A couple of stoners stopped for a tandem leak down one end of the wall before heading off to Hamburger Haven, sniggering like a pair of perverts as they stumbled past a newly acquainted couple going for it halfway up the other bloody wall.
The boys broke into chorus, "Six o clock I'm going down, the coffees hot and the toast is brown, hey! Streetsweeper clear my way, the Sweatheart's breakfast, the best in town".
"They're playing our song", I said to ol'mate 78 next to me.
The golden light in the Tooths KB lager sign crackled and went dim, just as the streetlights clocked off from their shift. Another long night gone.
The morning come down was like nothing had ever happened.
Two kids came dawdling by, as innocent as can be. Not in a hurry to go to school, they were trying to sneak a peek inside, like the place was a holy shrine and if they worshipped hard enough, one day they too might be allowed in. Or perhaps they were sent by their mother to find their old man who hadn't come home yet with the fortnight's wages.
"Garn off with ya then", came a Troll's nasally drawl rising up through the emerald floor vent from the keg dungeon below their feet.

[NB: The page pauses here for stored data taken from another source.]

/-- FWD_DATA then sends nothing, to the host or to the twin. -/
theorem fwdData_sends_nothing_lateInFlush (l : Link) (offset : BitVec 32) (data : List Byte) :
    ∃ u, exec (.fwdData l 8 offset data) forwardingLateInFlush = .next u ∧ Cond.sent forwardingLateInFlush u = [] := by
  obtain ⟨w, hw⟩ := State.fwdData_of_not_hostOpen (s := forwardingLateInFlush) (tag := 8) (by decide)
    forwardingLateInFlush_not_hostOpen (by decide) l offset.toNat data
  have hrun : (forwardingLateInFlush.fwdData l 8 offset.toNat data).runDevices = { forwardingLateInFlush with twin := w } := by
    rw [hw]
    exact State.runDevices_of_no_cmds rfl
  exact ⟨_, congrArg forwardingLateInFlush.done hrun, rfl⟩

/-- Refutes O31: FWD_DATA for a command forwarded from here sends the host nothing once a flush has shut it off. -/
theorem not_forwardingAndProxy : ¬ Obligations.ForwardingAndProxy := by
  unfold Obligations.ForwardingAndProxy
  rintro ⟨-, -, -, hdata, -⟩
  obtain ⟨v, hv, hnothing⟩ := fwdData_sends_nothing_lateInFlush ⟨0, 0, 0⟩ 0 [1]
  obtain ⟨u, hu, -, hsent, -⟩ := hdata ⟨0, 0, 0⟩ 8 0 [1] _ fwdDataToHost_of_forwardingLateInFlush
  obtain rfl : v = u := Host.Outcome.next.inj (hv.symm.trans hu)
  have hsome := hsent forwardedRead rfl
  rw [hnothing] at hsome
  exact absurd hsome nofun

end Sys2Proof.Machine
end

section
/-! PROOFS. Refutations of the statements on media rings, on media operations and on takeover. In each, a command raises an event that can be
routed to a host notification line (R549), whose message waits as a pending bit where its vector is masked (R102). That bit is the front end's,
and each statement says that the front end has not changed. -/
namespace Sys2Proof.Machine

/-- No message of a masked vector waits before a command, and one waits after it. -/
def LeavesMessagePending (c : Instr) (s : State) : Prop :=
  s.nvme.msixPend = [] ∧ ∃ u, exec c s = .next u ∧ u.nvme.msixPend = [(60, true)]

theorem LeavesMessagePending.nvme_ne {c : Instr} {s u : State} (h : LeavesMessagePending c s) (hu : exec c s = .next u) :
    u.nvme ≠ s.nvme := by
  obtain ⟨hbefore, v, hv, hafter⟩ := h
  obtain rfl : v = u := Host.Outcome.next.inj (hv.symm.trans hu)
  intro hsame
  rw [hsame, hbefore] at hafter
  exact absurd hafter nofun

theorem nvme_of_restTwin {s u : State} (h : Cond.restTwin s u = true) : u.nvme = s.nvme := by
  simp only [Cond.restTwin, Bool.and_eq_true, beq_iff_eq] at h
  obtain ⟨⟨⟨⟨⟨⟨⟨⟨⟨⟨⟨⟨⟨⟨⟨-, hnvme⟩, -⟩, -⟩, -⟩, -⟩, -⟩, -⟩, -⟩, -⟩, -⟩, -⟩, -⟩, -⟩, -⟩, -⟩ := h
  exact hnvme

/-! ### A ring reset (R220) -/

/-- The port of `programBeforeMaskedLine`, the program fetched from its ring and not started. -/
def fetchedBeforeMaskedLine : State :=
  programBeforeMaskedLine.setLun 0 0 { Lun.init with ops := [{ eventedProgram with started := false, transferred := false }] }

theorem ringReset_of_fetchedBeforeMaskedLine : Cond.ringReset 0 fetchedBeforeMaskedLine = true := by
  decide

/-- The program completes `FLUSHED`, with the event it asks for. -/
theorem ringReset_leaves_message_pending : LeavesMessagePending (.ringReset 0) fetchedBeforeMaskedLine :=
  ⟨rfl, _, rfl, by decide +kernel⟩

/-- Refutes O22: the completions that RING_RESET posts raise their events, one of which leaves a message pending. -/
theorem not_mediaRings : ¬ Obligations.MediaRings := by
  unfold Obligations.MediaRings
  rintro ⟨-, -, -, hreset, -⟩
  obtain ⟨u, hu, -, -, -, -, -, hrest⟩ := hreset 0 _ ringReset_of_fetchedBeforeMaskedLine
  exact ringReset_leaves_message_pending.nvme_ne hu (nvme_of_restMedia hrest)

/-! ### A status read (R201) -/

/-- A status read posted in a ring, with its event asked for. -/
def eventedStatusRead : MOp := { eventedProgram with desc.opcode := .readStatus, started := false, transferred := false }

/-- The port of `programBeforeMaskedLine` with that operation fetched. -/
def statusReadBeforeMaskedLine : State := programBeforeMaskedLine.setLun 0 0 { Lun.init with ops := [eventedStatusRead] }

theorem mediaReadStatus_of_statusReadBeforeMaskedLine : Cond.mediaReadStatus 0 0 statusReadBeforeMaskedLine = true := by
  decide

theorem readStatus_leaves_message_pending : LeavesMessagePending (.mediaReadStatus 0 0 0xE0) statusReadBeforeMaskedLine :=
  ⟨rfl, _, rfl, by decide +kernel⟩

theorem eventedStatusRead_found :
    (statusReadBeforeMaskedLine.lun 0 0).ops.find? (fun o => o.desc.opcode == .readStatus) = some eventedStatusRead := by
  decide

/-- Refutes O23: READ_STATUS completes with the event that its descriptor asks for, which leaves a message pending. -/
theorem not_mediaOperations : ¬ Obligations.MediaOperations := by
  unfold Obligations.MediaOperations
  rintro ⟨-, -, -, -, -, -, -, -, -, -, -, hstatus, -⟩
  obtain ⟨u, hu, hends⟩ := hstatus 0 0 0xE0 _ mediaReadStatus_of_statusReadBeforeMaskedLine
  obtain ⟨⟨-, -, hrest⟩, -⟩ := hends eventedStatusRead eventedStatusRead_found
  exact readStatus_leaves_message_pending.nvme_ne hu (nvme_of_restMedia hrest)

/-! ### A silent link (R336) -/

/-- A package of a pair in a flush, so that it may not act on its twin, with the link in session. The link's event is enabled and routed to host
line 0, and every vector of the physical function is masked. -/
def linkedBeforeMaskedLine : State := { State.reset with
  pkg := { Pkg.init with phase := .flushing .powerFail, straps := ⟨false, true, false⟩ }
  hold := { Hold.init with flush := some ⟨.powerFail, 0, 0, 0, false, false, false, 0, 0, 0⟩ }
  twin := { Twin.init with lanes := 8, session := true, pair := .inStep }
  ev := { Events.init with enable := setSrc Events.init.enable (evSrc 42 1) true, target := [(evSrc 42 1, 132)] }
  nvme := programBeforeMaskedLine.nvme }

theorem straitSilence_of_linkedBeforeMaskedLine : Cond.straitSilence linkedBeforeMaskedLine = true := by
  decide

/-- The link goes down, with its event. -/
theorem straitSilence_leaves_message_pending : LeavesMessagePending .straitSilence linkedBeforeMaskedLine :=
  ⟨rfl, _, rfl, by decide +kernel⟩

/-- Refutes O32: STRAIT_SILENCE raises the link's event, which leaves a message pending. -/
theorem not_takeoverAndChannels : ¬ Obligations.TakeoverAndChannels := by
  unfold Obligations.TakeoverAndChannels
  rintro ⟨-, -, -, -, hsilence, -⟩
  obtain ⟨u, hu, -, -, -, -, -, hrest⟩ := hsilence _ straitSilence_of_linkedBeforeMaskedLine
  exact straitSilence_leaves_message_pending.nvme_ne hu (nvme_of_restTwin hrest)

end Sys2Proof.Machine
end

section
/-! PROOFS. Refutation of the statement on the code store. A completion raises the event of the controller (R240), which like any other can be
routed to a host notification line (R549); the statement says that the front end, where the message of a masked vector waits (R102), has not
changed. -/
namespace Sys2Proof.Machine

/-- An erase of the second sector of bank 0, with its event asked for. -/
def eventedSectorErase : CsOp := ⟨.erase, 7, true, false, false, 0x40000, 0, 0, 0, false, 0, false⟩

/-- A code store whose controller has fetched that erase, the one descriptor of its ring, and has not started it. The controller's source, 42:0, is
enabled and routed to host line 0, and every vector of the physical function is masked. -/
def csFetchedBeforeMaskedLine : State := { State.reset with
  pkg := { Pkg.init with phase := .running }
  cs := { CodeStore.init false with
    enable := true, eventEn := true, descBase := 0x110000C00000, cplBase := 0x110000C01000, descTail := 1, descHead := 1
    ops := [eventedSectorErase] }
  ev := { Events.init with enable := setSrc Events.init.enable (evSrc 42 0) true, target := [(evSrc 42 0, 132)] }
  nvme := programBeforeMaskedLine.nvme }

theorem csQueueReset_of_csFetchedBeforeMaskedLine : Cond.csQueueReset csFetchedBeforeMaskedLine = true := by
  decide

/-- The erase completes `FLUSHED`, with the event it asks for. -/
theorem csQueueReset_leaves_message_pending : LeavesMessagePending .csQueueReset csFetchedBeforeMaskedLine :=
  ⟨rfl, _, rfl, by decide +kernel⟩

theorem nvme_of_restCs {s u : State} (h : Cond.restCs s u = true) : u.nvme = s.nvme := by
  simp only [Cond.restCs, Bool.and_eq_true, beq_iff_eq] at h
  obtain ⟨⟨⟨⟨⟨⟨⟨⟨⟨⟨⟨⟨⟨-, hnvme⟩, -⟩, -⟩, -⟩, -⟩, -⟩, -⟩, -⟩, -⟩, -⟩, -⟩, -⟩, -⟩ := h
  exact hnvme

/-- Refutes O25: the completion that QUEUE_RESET posts for a waiting descriptor raises its event, which leaves a message pending. -/
theorem not_codeStoreQueue : ¬ Obligations.CodeStoreQueue := by
  unfold Obligations.CodeStoreQueue
  rintro ⟨-, -, hreset, -⟩
  obtain ⟨u, hu, -, -, -, -, -, -, -, hrest⟩ := hreset _ csQueueReset_of_csFetchedBeforeMaskedLine
  exact csQueueReset_leaves_message_pending.nvme_ne hu (nvme_of_restCs hrest)

end Sys2Proof.Machine
end

section
/-! PROOFS. Refutation of the statement on the hold-up. A measurement that has been postponed 60 times fails (R305), and its end is an event
(R547), which like any other can be routed to a host notification line (R549); the statement says that the front end, where the message of a masked
vector waits (R102), has not changed. -/
namespace Sys2Proof.Machine

/-- A series of measurements postponed 60 times, its test load not asserted. The source of a measurement's end, 42:4, is enabled and routed to host
line 0, and every vector of the physical function is masked. -/
def postponedBeforeMaskedLine : State := { State.reset with
  pkg := { Pkg.init with phase := .running }
  hold := { Hold.init with series := some ⟨0, false, 60, 0⟩ }
  ev := { Events.init with enable := setSrc Events.init.enable (evSrc 42 4) true, target := [(evSrc 42 4, 132)] }
  nvme := programBeforeMaskedLine.nvme }

theorem huMeasurementStartGivenUp_of_postponedBeforeMaskedLine :
    Cond.huMeasurementStartGivenUp 0 postponedBeforeMaskedLine = true := by
  decide

/-- With the bank not charged the series ends, with its event. -/
theorem huMeasurementStart_leaves_message_pending : LeavesMessagePending (.huMeasurementStart 0) postponedBeforeMaskedLine :=
  ⟨rfl, _, rfl, by decide +kernel⟩

theorem nvme_of_restXlat {s u : State} (h : Cond.restXlat s u = true) : u.nvme = s.nvme := by
  simp only [Cond.restXlat, Bool.and_eq_true, beq_iff_eq] at h
  obtain ⟨⟨⟨⟨⟨⟨⟨⟨⟨⟨⟨-, hnvme⟩, -⟩, -⟩, -⟩, -⟩, -⟩, -⟩, -⟩, -⟩, -⟩, -⟩ := h
  exact hnvme

/-- Refutes O28: the measurement that HU_MEASUREMENT_START gives up ends its series with an event, which leaves a message pending. -/
theorem not_holdUp : ¬ Obligations.HoldUp := by
  unfold Obligations.HoldUp
  rintro ⟨-, -, -, -, hgivenUp, -⟩
  obtain ⟨u, hu, -, -, -, -, -, -, -, hrest⟩ := hgivenUp 0 _ huMeasurementStartGivenUp_of_postponedBeforeMaskedLine
  exact huMeasurementStart_leaves_message_pending.nvme_ne hu (nvme_of_restXlat hrest)

end Sys2Proof.Machine
end

section
/-! PROOFS. Refutation of the statement on the Strait link. The source of a twin slot, which EVENT_FWD latches, is routed as any other is, to a host
notification line as well (R549); the statement says that the front end, where the message of a masked vector waits (R102), has not changed. -/
namespace Sys2Proof.Machine

/-- A package in step with its twin, with nothing that waits for the link. The source of twin slot 0 is enabled and routed to host line 0, and every
vector of the physical function is masked. -/
def twinSlotBeforeMaskedLine : State := { State.reset with
  pkg := { Pkg.init with phase := .running, straps := ⟨false, true, false⟩ }
  twin := { Twin.init with lanes := 8, session := true, pair := .inStep }
  ev := { Events.init with enable := setSrc Events.init.enable 1920 true, target := [(1920, 132)] }
  nvme := programBeforeMaskedLine.nvme }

We were moulded, from the ground up, into guardians of the ages. We've been smeared with blood, sweat, tears, alcohol and urine. Become weather-beaten, cracked and crazed. Yet we've stood up to the tests of time with honour and dignity. We've staunchly kept watch, the goings on around us, haven't judged nor condemned. Our sins were washed away by the stinging rain and the Sunday morning baptisms of sugar soap and Brillo pads. We've sung with the drunks, whistled with the tradies and hummed along with the hookers.
We are the body, the border, the subway, the mosaic, the mirror and the Yellow Freckle tile. They say that the walls have ears; well, mate, I'm here to tell you we've heard and seen it all.